* Problem statement
Report back every line from the entries below in which the word "Obligations" occurs.

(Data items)
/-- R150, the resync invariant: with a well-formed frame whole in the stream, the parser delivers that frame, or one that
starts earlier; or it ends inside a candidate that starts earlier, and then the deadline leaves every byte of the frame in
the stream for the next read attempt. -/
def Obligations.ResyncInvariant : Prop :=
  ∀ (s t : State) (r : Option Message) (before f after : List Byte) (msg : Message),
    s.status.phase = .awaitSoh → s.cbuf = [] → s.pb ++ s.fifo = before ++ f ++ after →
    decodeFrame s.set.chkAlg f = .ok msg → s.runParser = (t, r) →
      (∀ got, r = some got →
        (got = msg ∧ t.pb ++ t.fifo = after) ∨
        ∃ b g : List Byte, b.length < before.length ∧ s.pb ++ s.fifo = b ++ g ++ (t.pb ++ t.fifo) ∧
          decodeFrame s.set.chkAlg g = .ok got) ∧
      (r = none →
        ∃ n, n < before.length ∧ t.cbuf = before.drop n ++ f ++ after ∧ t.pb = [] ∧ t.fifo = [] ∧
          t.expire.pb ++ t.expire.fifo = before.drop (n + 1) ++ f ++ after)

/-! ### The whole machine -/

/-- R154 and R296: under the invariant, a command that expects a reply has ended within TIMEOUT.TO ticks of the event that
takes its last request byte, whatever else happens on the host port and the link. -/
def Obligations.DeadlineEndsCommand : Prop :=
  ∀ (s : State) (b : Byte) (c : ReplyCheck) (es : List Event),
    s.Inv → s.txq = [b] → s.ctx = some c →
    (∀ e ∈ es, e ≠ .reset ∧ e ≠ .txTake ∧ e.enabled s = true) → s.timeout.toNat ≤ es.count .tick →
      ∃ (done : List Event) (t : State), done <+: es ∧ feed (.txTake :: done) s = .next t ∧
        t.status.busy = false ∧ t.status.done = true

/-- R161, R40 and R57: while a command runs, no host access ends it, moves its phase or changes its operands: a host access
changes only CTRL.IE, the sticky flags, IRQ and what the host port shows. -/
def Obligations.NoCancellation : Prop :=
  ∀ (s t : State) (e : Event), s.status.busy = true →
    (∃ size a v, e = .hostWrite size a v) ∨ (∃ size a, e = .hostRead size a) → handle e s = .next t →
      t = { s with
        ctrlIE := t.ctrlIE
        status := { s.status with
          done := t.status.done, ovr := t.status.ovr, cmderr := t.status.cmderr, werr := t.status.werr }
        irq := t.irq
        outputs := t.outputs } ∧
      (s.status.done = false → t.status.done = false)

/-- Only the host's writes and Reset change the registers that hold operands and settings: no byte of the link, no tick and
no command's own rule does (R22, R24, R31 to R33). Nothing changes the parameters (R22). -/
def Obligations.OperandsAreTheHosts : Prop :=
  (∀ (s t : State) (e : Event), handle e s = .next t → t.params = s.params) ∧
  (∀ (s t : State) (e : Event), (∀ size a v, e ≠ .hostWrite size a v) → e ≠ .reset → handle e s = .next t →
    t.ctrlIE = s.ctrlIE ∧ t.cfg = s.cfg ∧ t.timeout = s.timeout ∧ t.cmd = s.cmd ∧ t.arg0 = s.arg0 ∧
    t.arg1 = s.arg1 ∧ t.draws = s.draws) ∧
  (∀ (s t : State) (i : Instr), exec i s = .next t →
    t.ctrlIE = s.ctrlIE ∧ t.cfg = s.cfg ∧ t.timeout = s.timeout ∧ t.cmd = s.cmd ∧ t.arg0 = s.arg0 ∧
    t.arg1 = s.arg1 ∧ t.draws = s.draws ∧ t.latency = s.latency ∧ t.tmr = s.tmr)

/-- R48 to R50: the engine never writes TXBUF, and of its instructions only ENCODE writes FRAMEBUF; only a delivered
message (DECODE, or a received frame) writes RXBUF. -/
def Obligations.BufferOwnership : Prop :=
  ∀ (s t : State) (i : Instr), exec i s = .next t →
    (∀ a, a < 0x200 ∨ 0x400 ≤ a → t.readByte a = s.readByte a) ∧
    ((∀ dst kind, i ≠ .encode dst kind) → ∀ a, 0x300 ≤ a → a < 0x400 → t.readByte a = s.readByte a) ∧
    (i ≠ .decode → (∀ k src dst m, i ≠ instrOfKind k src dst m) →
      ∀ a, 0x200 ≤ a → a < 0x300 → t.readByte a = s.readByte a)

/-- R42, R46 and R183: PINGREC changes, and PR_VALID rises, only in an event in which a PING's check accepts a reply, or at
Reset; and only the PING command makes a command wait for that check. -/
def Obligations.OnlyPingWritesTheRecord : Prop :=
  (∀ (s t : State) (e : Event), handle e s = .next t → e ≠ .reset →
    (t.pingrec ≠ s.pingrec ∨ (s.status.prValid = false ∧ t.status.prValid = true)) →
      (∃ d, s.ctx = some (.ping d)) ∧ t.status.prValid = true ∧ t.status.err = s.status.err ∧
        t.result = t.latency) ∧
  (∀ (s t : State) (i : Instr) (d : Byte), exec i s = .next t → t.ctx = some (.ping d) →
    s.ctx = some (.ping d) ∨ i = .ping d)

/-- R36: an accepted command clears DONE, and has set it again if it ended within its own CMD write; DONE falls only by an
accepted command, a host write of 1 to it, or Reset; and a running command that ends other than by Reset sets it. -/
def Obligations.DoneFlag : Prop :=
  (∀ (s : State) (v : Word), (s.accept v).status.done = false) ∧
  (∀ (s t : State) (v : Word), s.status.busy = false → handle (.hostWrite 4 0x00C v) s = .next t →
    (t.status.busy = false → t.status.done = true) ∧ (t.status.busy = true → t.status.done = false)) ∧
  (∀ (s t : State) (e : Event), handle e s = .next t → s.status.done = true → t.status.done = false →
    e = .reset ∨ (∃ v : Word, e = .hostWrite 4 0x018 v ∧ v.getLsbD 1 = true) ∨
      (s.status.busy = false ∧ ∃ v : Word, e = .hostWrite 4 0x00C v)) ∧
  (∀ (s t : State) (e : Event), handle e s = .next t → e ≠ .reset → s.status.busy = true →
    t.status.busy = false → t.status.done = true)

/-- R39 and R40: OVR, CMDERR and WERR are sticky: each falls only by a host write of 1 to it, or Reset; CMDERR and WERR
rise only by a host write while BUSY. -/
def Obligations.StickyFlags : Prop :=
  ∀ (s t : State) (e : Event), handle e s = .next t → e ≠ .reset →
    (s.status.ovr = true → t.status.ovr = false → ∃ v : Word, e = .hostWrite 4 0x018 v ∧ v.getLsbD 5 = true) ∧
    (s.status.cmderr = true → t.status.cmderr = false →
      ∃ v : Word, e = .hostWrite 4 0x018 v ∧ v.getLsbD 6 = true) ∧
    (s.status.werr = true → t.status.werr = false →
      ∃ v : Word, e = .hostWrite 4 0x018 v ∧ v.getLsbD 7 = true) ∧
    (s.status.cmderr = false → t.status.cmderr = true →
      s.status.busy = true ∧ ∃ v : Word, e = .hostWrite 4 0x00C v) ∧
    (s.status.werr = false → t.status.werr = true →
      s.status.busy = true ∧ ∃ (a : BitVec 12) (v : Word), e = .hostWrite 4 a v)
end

* Solution below
def Obligations.ResyncInvariant : Prop :=
def Obligations.DeadlineEndsCommand : Prop :=
def Obligations.NoCancellation : Prop :=
def Obligations.OperandsAreTheHosts : Prop :=
def Obligations.BufferOwnership : Prop :=
def Obligations.OnlyPingWritesTheRecord : Prop :=
def Obligations.DoneFlag : Prop :=
def Obligations.StickyFlags : Prop :=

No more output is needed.